• [Work required]: Take the lines below between the one holding "queue : List QueuedRequest" and the one holding "def BankUnit.reset : BankUnit", inclusive, and copy them exactly. Add nothing.
-------- Given records --------
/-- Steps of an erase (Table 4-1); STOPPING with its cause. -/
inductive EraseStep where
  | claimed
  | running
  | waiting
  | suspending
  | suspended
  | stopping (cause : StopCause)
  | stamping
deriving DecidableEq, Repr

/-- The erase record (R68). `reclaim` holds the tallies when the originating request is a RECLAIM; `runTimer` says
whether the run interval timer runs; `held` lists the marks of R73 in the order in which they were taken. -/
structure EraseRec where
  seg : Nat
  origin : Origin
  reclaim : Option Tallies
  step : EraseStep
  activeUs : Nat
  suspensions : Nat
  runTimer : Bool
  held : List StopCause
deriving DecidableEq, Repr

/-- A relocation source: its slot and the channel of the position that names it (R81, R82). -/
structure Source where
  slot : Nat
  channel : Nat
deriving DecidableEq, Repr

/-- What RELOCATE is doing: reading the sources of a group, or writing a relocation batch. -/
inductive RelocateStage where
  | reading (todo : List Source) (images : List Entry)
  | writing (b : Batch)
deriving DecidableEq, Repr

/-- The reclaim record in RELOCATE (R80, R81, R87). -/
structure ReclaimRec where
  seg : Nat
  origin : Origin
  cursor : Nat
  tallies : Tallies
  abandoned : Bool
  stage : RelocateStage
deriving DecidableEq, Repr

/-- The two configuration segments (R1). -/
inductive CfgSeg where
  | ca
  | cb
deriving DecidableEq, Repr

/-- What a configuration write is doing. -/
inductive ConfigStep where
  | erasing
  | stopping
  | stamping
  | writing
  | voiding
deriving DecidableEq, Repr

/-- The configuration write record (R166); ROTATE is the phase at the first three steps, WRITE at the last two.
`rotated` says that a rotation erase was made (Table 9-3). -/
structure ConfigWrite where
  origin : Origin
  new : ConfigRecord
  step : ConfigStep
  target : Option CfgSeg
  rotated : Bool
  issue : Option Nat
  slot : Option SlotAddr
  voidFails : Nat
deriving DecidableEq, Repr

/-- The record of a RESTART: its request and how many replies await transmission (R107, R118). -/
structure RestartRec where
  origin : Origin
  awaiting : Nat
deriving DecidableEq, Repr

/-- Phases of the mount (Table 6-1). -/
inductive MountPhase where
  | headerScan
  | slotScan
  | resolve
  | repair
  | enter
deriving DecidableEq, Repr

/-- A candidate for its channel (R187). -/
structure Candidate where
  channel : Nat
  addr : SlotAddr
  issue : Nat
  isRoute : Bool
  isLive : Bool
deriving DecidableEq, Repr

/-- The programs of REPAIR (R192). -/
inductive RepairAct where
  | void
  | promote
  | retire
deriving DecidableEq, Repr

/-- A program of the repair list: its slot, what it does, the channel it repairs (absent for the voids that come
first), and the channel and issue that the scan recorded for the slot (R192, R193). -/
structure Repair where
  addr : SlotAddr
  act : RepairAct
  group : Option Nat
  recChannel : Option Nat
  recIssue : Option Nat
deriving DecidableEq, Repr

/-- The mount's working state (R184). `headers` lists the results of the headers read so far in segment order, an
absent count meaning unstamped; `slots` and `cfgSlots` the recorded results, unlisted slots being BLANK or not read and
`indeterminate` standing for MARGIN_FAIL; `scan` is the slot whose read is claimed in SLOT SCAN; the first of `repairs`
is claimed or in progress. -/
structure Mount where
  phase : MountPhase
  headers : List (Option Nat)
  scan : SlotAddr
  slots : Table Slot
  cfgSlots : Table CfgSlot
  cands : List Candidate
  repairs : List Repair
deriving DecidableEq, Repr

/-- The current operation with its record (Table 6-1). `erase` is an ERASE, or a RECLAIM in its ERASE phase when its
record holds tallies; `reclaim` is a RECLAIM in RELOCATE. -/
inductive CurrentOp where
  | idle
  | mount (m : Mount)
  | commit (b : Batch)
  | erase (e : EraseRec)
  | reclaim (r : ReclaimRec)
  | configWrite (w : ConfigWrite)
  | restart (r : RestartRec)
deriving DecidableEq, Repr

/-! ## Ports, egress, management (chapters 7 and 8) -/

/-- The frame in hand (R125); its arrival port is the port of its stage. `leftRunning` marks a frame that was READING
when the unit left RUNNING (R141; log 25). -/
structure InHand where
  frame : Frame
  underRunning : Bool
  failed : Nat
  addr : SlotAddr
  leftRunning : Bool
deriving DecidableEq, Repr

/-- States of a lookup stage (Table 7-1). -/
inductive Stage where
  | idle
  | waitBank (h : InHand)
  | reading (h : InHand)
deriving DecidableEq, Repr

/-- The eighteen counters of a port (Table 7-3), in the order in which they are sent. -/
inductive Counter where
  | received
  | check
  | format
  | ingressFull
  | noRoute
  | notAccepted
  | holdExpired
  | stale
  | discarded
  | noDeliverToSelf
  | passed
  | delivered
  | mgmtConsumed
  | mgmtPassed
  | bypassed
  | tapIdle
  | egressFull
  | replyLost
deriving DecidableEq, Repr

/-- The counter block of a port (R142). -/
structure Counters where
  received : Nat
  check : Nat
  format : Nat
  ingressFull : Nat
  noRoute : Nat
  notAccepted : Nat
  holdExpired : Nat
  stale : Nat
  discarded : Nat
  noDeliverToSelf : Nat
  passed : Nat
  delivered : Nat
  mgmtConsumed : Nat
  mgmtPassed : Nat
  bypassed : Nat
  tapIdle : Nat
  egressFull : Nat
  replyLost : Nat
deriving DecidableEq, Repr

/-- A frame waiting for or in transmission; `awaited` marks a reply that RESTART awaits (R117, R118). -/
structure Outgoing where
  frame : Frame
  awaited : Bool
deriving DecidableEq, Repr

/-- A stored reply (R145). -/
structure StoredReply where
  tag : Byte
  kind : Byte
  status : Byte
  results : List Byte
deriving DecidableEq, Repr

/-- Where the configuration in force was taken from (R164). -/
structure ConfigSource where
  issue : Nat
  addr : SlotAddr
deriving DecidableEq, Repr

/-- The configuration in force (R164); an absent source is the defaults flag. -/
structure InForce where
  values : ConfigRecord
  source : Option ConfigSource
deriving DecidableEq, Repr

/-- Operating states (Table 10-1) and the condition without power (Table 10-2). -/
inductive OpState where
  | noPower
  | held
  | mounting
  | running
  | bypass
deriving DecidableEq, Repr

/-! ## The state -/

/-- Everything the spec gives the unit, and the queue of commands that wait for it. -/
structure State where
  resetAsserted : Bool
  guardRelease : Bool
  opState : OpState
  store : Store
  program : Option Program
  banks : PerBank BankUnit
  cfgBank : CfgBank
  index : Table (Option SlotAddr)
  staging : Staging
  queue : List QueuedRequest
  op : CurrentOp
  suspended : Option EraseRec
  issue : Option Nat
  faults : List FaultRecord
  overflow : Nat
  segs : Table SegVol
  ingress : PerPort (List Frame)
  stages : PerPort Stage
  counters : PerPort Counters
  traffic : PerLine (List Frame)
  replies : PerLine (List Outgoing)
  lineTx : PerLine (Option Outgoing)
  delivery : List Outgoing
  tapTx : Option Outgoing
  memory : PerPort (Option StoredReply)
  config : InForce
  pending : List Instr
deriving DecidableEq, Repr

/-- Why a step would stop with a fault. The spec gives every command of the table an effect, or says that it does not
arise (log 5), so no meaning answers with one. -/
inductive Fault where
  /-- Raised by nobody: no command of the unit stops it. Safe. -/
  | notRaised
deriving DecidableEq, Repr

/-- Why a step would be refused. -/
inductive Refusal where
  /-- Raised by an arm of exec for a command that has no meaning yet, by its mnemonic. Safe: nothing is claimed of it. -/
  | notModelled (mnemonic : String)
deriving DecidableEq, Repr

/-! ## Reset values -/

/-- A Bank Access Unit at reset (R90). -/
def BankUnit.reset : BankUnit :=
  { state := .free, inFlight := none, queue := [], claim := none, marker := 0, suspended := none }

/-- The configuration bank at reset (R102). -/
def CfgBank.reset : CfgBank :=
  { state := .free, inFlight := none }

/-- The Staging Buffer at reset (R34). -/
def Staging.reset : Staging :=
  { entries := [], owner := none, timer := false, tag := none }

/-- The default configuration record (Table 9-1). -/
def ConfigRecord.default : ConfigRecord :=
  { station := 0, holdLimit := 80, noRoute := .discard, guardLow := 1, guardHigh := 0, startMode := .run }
--------
-------- Given records --------
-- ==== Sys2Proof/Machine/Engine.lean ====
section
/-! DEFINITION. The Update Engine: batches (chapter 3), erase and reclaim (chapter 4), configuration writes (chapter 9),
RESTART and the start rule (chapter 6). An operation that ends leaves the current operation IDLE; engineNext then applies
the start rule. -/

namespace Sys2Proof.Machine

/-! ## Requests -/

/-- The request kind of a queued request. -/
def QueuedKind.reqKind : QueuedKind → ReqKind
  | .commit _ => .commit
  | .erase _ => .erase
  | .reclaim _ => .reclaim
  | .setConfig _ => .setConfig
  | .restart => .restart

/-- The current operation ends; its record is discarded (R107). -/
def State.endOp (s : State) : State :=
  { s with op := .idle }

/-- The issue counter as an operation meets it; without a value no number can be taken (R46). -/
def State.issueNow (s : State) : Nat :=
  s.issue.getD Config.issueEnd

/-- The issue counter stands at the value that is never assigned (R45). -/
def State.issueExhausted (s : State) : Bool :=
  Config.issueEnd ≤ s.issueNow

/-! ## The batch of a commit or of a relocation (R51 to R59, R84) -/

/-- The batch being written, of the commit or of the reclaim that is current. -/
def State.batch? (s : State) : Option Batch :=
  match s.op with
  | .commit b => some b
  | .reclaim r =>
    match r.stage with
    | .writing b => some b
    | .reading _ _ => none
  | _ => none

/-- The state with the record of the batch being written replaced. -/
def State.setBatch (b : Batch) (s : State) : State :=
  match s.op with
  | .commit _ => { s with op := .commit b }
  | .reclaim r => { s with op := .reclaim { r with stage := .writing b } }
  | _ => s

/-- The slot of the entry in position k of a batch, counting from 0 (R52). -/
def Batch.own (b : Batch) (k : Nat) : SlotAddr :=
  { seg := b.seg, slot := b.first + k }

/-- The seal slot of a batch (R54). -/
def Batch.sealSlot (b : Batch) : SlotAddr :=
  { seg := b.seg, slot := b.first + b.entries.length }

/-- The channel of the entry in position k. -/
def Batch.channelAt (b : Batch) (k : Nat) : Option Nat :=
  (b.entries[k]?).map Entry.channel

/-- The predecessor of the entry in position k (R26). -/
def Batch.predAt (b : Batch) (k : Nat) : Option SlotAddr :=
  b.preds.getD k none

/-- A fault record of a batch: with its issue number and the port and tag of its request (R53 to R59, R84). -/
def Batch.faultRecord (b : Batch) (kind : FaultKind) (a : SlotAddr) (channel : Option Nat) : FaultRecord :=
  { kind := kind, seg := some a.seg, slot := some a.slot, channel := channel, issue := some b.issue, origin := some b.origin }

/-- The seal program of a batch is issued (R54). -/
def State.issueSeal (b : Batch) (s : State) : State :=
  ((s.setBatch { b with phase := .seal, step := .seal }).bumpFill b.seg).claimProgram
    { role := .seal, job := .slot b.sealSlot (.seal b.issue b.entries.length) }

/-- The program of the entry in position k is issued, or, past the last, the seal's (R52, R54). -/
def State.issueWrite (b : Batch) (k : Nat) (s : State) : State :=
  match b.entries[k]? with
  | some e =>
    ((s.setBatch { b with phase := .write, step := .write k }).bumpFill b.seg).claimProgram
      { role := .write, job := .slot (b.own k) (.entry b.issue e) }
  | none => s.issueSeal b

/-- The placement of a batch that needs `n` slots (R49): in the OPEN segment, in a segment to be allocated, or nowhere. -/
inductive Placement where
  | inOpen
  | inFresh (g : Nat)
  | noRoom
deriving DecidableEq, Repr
--------
• [Exercise result]:
  queue : List QueuedRequest
  op : CurrentOp
  suspended : Option EraseRec
  issue : Option Nat
  faults : List FaultRecord
  overflow : Nat
  segs : Table SegVol
  ingress : PerPort (List Frame)
  stages : PerPort Stage
  counters : PerPort Counters
  traffic : PerLine (List Frame)
  replies : PerLine (List Outgoing)
  lineTx : PerLine (Option Outgoing)
  delivery : List Outgoing
  tapTx : Option Outgoing
  memory : PerPort (Option StoredReply)
  config : InForce
  pending : List Instr
deriving DecidableEq, Repr

/-- Why a step would stop with a fault. The spec gives every command of the table an effect, or says that it does not
arise (log 5), so no meaning answers with one. -/
inductive Fault where
  /-- Raised by nobody: no command of the unit stops it. Safe. -/
  | notRaised
deriving DecidableEq, Repr

/-- Why a step would be refused. -/
inductive Refusal where
  /-- Raised by an arm of exec for a command that has no meaning yet, by its mnemonic. Safe: nothing is claimed of it. -/
  | notModelled (mnemonic : String)
deriving DecidableEq, Repr

/-! ## Reset values -/

/-- A Bank Access Unit at reset (R90). -/
def BankUnit.reset : BankUnit :=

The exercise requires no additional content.